Gorgoroth: Black Mass Krakow 2004

MVD/Metal Mind

Gorgoroth

The Gorgoroth concert film Black Mass Krakow 2004 takes black metal out of the darkened room and out of the garage and places it on a large scale stage, to see if the music and the spectacle hold up under unforgiving stage lights and a large audience of hungry European metalheads. Does Gorgoroth hold up their end of the deal? Most assuredly. This Norwegian black metal band takes their performance cues from Slayer and Unleashed: bigger and grander. Standing out by dint of a three-guitar line and ten-foot tall vocalist Gaahl as a compelling focal point, Gorgoroth conjures up a prickly wall of submission on their albums, and their live excursions are just as punishing, precise, and unrelenting.

See that stage setup? That scale? This is how it should be done. The members of the band stride onto a stage that is, like, Clive Barker level evil, like this is the part when the Cenobites come out and disembowel the audience. It’s a nightmare diorama, demonic possession meets WWI trench warfare. Barbed wire and torches separate the band from the audience. A line of sheep’s heads perch ghoulishly on fence posts (looks way too real to me), and three Jesus-Christ-by-way-of-Abu-Ghraib full scale nude crucifixions, loom like unholy ramparts on each side of the stage. The stage is bathed in blood red lighting, adding an extra shade of menace to the corpsepainted and spiked musicians onstage. Gorgoroth don’t even look human; they’re a mess of spikes and leather and hair and nightmare kabuki deathmasks rendered in grotesque blacks, whites, and deep crimsons. Gaahl is particularly unnerving, both in terms of physical size and impassive demeanor.
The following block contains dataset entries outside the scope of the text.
-- ==== Sys2Proof/Machine/HostRows.lean ====
section
/-!
DEFINITION. The host ports: PCI Express, the legacy parallel bus, SPI, the board-management window and the binding of ports to Seats (R105 to R124).
-/
namespace Sys2Proof.Machine

open Sys2Proof

/-- Change the host ports. -/
def modHost (f : HostState → HostState) (s : State) : State := { s with host := f s.host }

/-- A function as it stands. -/
def pcieFn (s : State) (n : Nat) : PcieFn := tget .reset s.host.fns n

/-- Change a function. -/
def modFn (n : Nat) (f : PcieFn → PcieFn) (s : State) : State :=
  modHost (fun h => { h with fns := tset .reset h.fns n (f (tget .reset h.fns n)) }) s

/-- What the last read returned. -/
def returned (ws : List Nat) (s : State) : State := modHost (fun h => { h with readData := ws }) s

/-- A read of one word of the window: the word is what the port returns. -/
def hostReads (a : Agent) (off : Nat) : Nat → State → List Nat × State
  | 0, s => ([], s)
  | n + 1, s =>
      let (w, t) := hostRead a (off % 2 ^ 24) s
      let (ws, u) := hostReads a (off + 4) n t
      (w :: ws, u)

/-- SNAPSHOT_READ (R105, R106). -/
def execSnapshotRead (who : HostWho) (off : BitVec 24) (s : State) : Result :=
  .next (if alive s then
      let (w, t) := hostRead (hostAgent who) (off.toNat / 4 * 4) s
      returned [w] t
    else s)

/-- A host write of a word under byte enables: register space and the object aperture take whole words only (R112). -/
def hostWriteBe (a : Agent) (off be v : Nat) (s : State) : State :=
  if be = 0xF ∨ isMemOff off then hostWrite a off be v s else discardCount a (touch a none (dropKeyLoad off s))

/-- HOST_MEMORY_WRITE (R112, R197): a write under byte enables. -/
def execHostMemoryWrite (who : HostWho) (off : BitVec 24) (be : BitVec 4) (v : BitVec 32) (s : State) : Result :=
  .next (if alive s then hostWriteBe (hostAgent who) (off.toNat / 4 * 4) be.toNat v.toNat s else s)

/-- A function answers: it is enabled, the link is up, no FLR is in progress (R110, R113, R114). -/
def fnAnswers (s : State) (n : Nat) : Bool :=
  alive s && s.host.linkUp && !(pcieFn s n).flr && (n == 0 || (pcieFn s n).enabled)

/-- Byte enables of word `i` of `n`. -/
def pcieBe (r : PcieReq) (i n : Nat) : Nat :=
  if i = 0 then r.firstBe.toNat else if i + 1 = n then r.lastBe.toNat else 0xF

/-- The words of a write request in ascending order (R112). -/
def pcieWrites (a : Agent) (r : PcieReq) (n : Nat) : Nat → List (BitVec 32) → State → State
  | _, [], s => s
  | i, v :: vs, s => pcieWrites a r n (i + 1) vs (hostWriteBe a ((r.off.toNat / 4 * 4 + 4 * i) % 2 ^ 24) (pcieBe r i n) v.toNat s)

/-- Configuration fields (R14 and the PCI Express table); a virtual function has its own identity fields all ones and no SR-IOV capability. -/
def pcieIdWord (f : PcieId) (vf : Bool) : Nat :=
  match f with
  | .vendor => if vf then 0xFFFF else 0x1E5A
  | .device => if vf then 0xFFFF else 0x3260
  | .revision => 0x21
  | .classCode => 0x028000
  | .subsysVendor => 0x1E5A
  | .subsysId => 0x3260
  | .serialNumber => if vf then 0 else Config.serial.toNat
  | .vfDevice => if vf then 0 else 0x3260
  | .totalVfs => if vf then 0 else 15
  | .initialVfs => if vf then 0 else 15
  | .vfOffset => if vf then 0 else 1
  | .vfStride => if vf then 0 else 1

/-- MSI-X Enable and Function Mask: messages of the vectors pending go out once MSI-X is enabled and unmasked (R108, R114). -/
def setMsix (n : Nat) (enable mask : Bool) (s : State) : State :=
  let was := (pcieFn s n).msixEn
  let s1 := modFn n (fun f => { f with msixEn := enable, msixMask := mask }) s
  if enable ∧ ¬ was then notify n (modHost (fun h => { h with pendSeen := tset 0 h.pendSeen n 0 }) s1) else msixFlush n s1

/-- VF Enable of the physical function: the functions of S1 to S15 (R110); one that comes to be enabled sends the messages of its vectors pending. -/
def setVfs (on : Bool) (s : State) : State :=
  foldUpto 15 (fun k t =>
    let was := (pcieFn t (k + 1)).enabled
    let t1 := modFn (k + 1) (fun f => { f with enabled := on }) t
    if on ∧ ¬ was then notify (k + 1) (modHost (fun h => { h with pendSeen := tset 0 h.pendSeen (k + 1) 0 }) t1) else t1) s

/-- PCIE_REQUEST (R112, R113). A request that the function does not answer is an Unsupported Request and changes nothing. -/
def execPcieRequest (r : PcieReq) (s : State) : Result :=
  let n := r.fn.toNat
  let a : Agent := ⟨n, 0, 0⟩
  let f := pcieFn s n
  .next (if ¬ fnAnswers s n then returned [] s
    else match r.kind with
      | .read =>
          if f.mse then
            let (ws, t) := hostReads a (r.off.toNat / 4 * 4) r.count.toNat s
            returned ws t
          else returned [] s
      | .write =>
          if ¬ f.mse then s
          else if r.poisoned then aerSet n 12 (discardCount a s)
          else pcieWrites a r r.data.length 0 r.data s
      | .configRead x => returned [pcieIdWord x (n ≠ 0)] s
      | .aerRead => returned [f.aer] s
      | .aerWrite clr => modFn n (fun x => { x with aer := clrMask x.aer clr.toNat }) s
      | .command mse bme => modFn n (fun x => { x with mse := mse, bme := bme }) s
      | .msix enable mask => setMsix n enable mask s
      | .vfEnable on => if n = 0 then setVfs on s else s)

/-- PCIE_LINK_UP (R71, R111): from FRAMED on, with PERST_N high; messages held back go out. -/
def execPcieLinkUp (lanes rate : BitVec 2) (s : State) : Result :=
  .next (if 2 ≤ s.pwr.stage.code ∧ ¬ s.host.perst ∧ ¬ s.host.linkUp then
      seats.foldl (fun t n => msixFlush n t) (modHost (fun h => { h with linkUp := true, linkLanes := lanes.toNat, linkRate := rate.toNat }) s)
    else s)

/-- The link goes down: transfers to and from host memory stop FAULTED, a spill batch in flight fails (R86, R113, R147). -/
def linkDown (s : State) : State :=
  let s1 := dmaHostStop (fun _ => true) (modHost (fun h => { h with linkUp := false, linkLanes := 0, linkRate := 0 }) s)
  if s1.led.batch.isSome then spillFail 2 s1 else s1

/-- PCIE_LINK_DOWN (R113): all Seat state is kept; the physical function reports a Surprise Down. -/
def execPcieLinkDown (s : State) : Result :=
  .next (if s.host.linkUp then faultRaise 34 (aerSet 0 5 (linkDown s)) else s)

/-- PERST_N (R86): the PCIe core and the configuration space of every function. -/
def execPerstN (high : Bool) (s : State) : Result :=
  .next (if ¬ bit s.pwr.vioOk 7 then s
    else if high then modHost (fun h => { h with perst := false }) s
    else linkDown (modHost (fun h => { h with perst := true, fns := [] }) s))

/-- The host-side state of a Seat that an FLR clears (R114). -/
def flrClear (n : Nat) (s : State) : State :=
  let pk := hostPk n 0
  let s1 := modFn n (fun f => { f with flr := true, msixEn := false, msixMask := false, table := [], pba := 0, bme := false, mse := f.mse && n != 0 }) s
  let s2 := notify n (rset s1 (kS n 0x20004) 0xFFFFFFFF)
  let s3 := clearPathCounts pk (modPath pk (fun p => { p with latches := [] }) s2)
  dmaHostStop (fun m => m == n) (rset s3 (kPath pk 0x128) 0)

/-- FLR (R114). -/
def execFlr (fn : BitVec 4) (s : State) : Result :=
  let n := fn.toNat
  .next (if ¬ fnAnswers s n then s
    else if n = 0 then setVfs false (flrClear 0 s)
    else flrClear n s)

/-- FLR_COMPLETE (R114). -/
def execFlrComplete (fn : BitVec 4) (s : State) : Result :=
  .next (modFn fn.toNat (fun f => { f with flr := false }) s)

/-- The Seat on the legacy bus and on SPI (R124). -/
def lbAgent (s : State) : Agent := ⟨bits s.host.bind 0 4, 1, 0⟩
def spiAgent (s : State) : Agent := ⟨bits s.host.bind 4 4, 2, 0⟩

/-- The legacy bus serves: enabled, and VIO_A powered (R62, R124). -/
def lbServes (s : State) : Bool := alive s && bit s.host.bind 8 && bit s.pwr.vioOk 0

/-- SPI serves. -/
def spiServes (s : State) : Bool := alive s && bit s.host.bind 9 && bit s.pwr.vioOk 1

/-- Set the pair latch. -/
def setPair (p : LbPair) (s : State) : State := modHost (fun h => { h with lbPair := p }) s

/-- An access that is not the high half of a held write discards the held low half (R117). -/
def dropHalf (a : Agent) (s : State) : State :=
  match s.host.lbPair with
  | .write _ _ => pairMiss a (setPair .none s)
  | _ => setPair .none s

/-- The half of a word (R117). -/
def halfOf (high : Bool) (w : Nat) : Nat := bits w (if high then 16 else 0) 16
He perches a foot on the monitor and calmly regards his audience with an imperious disdain; he looks like he’s not even breaking a sweat up there. It was this very stage setup that landed both the band and Metal Mind in hot water with Polish authorities over charges of animal cruelty and “offending religious feelings.”

It’s a Metal Mind production, so there’s not even the remotest question of clean presentation and excellent technical execution. The camera work and editing are smooth and the directors and camerafolk are obviously familiar with the band so they know what elements to focus on and when (i.e.: when a solo break is coming, etc). With multiple cameras scattered throughout the building and near the stage, we don’t miss a thing and they’re not shy about getting a close-up to see corpsepaint peeling or gloved fingers bludgeoning the fuck out of one chord over and over and over again.

My only complaint would be that the set might go a bit overlong, with the energy level flagging somewhat toward the end, as the band’s performance becomes too static and similar. Gaahl is an imposing frontman, but not altogether engaging, and sometimes the band makes it look almost too easy, and all the electrifying tension of creating such stop-start spastic music dissipates. Definitely not for everyone, and certainly not an entry point for those uncertain about the genre. However, if you do want to see a masterclass in presenting the black metal style to a large audience without making concessions to the leering mainstream, this if for you.

Extras are slim. Almost as an afterthought, the DVD contains two songs from a 2000 performance in Germany, featuring a Gorgoroth somewhat smaller in number and raw power grinding through two numbers with bootleg quality audio and video. It mainly serves as visual evidence of how much this band has progressed in just four short years. It’s an impressive progression, suggesting some manner of transaction at a crossroads, perhaps?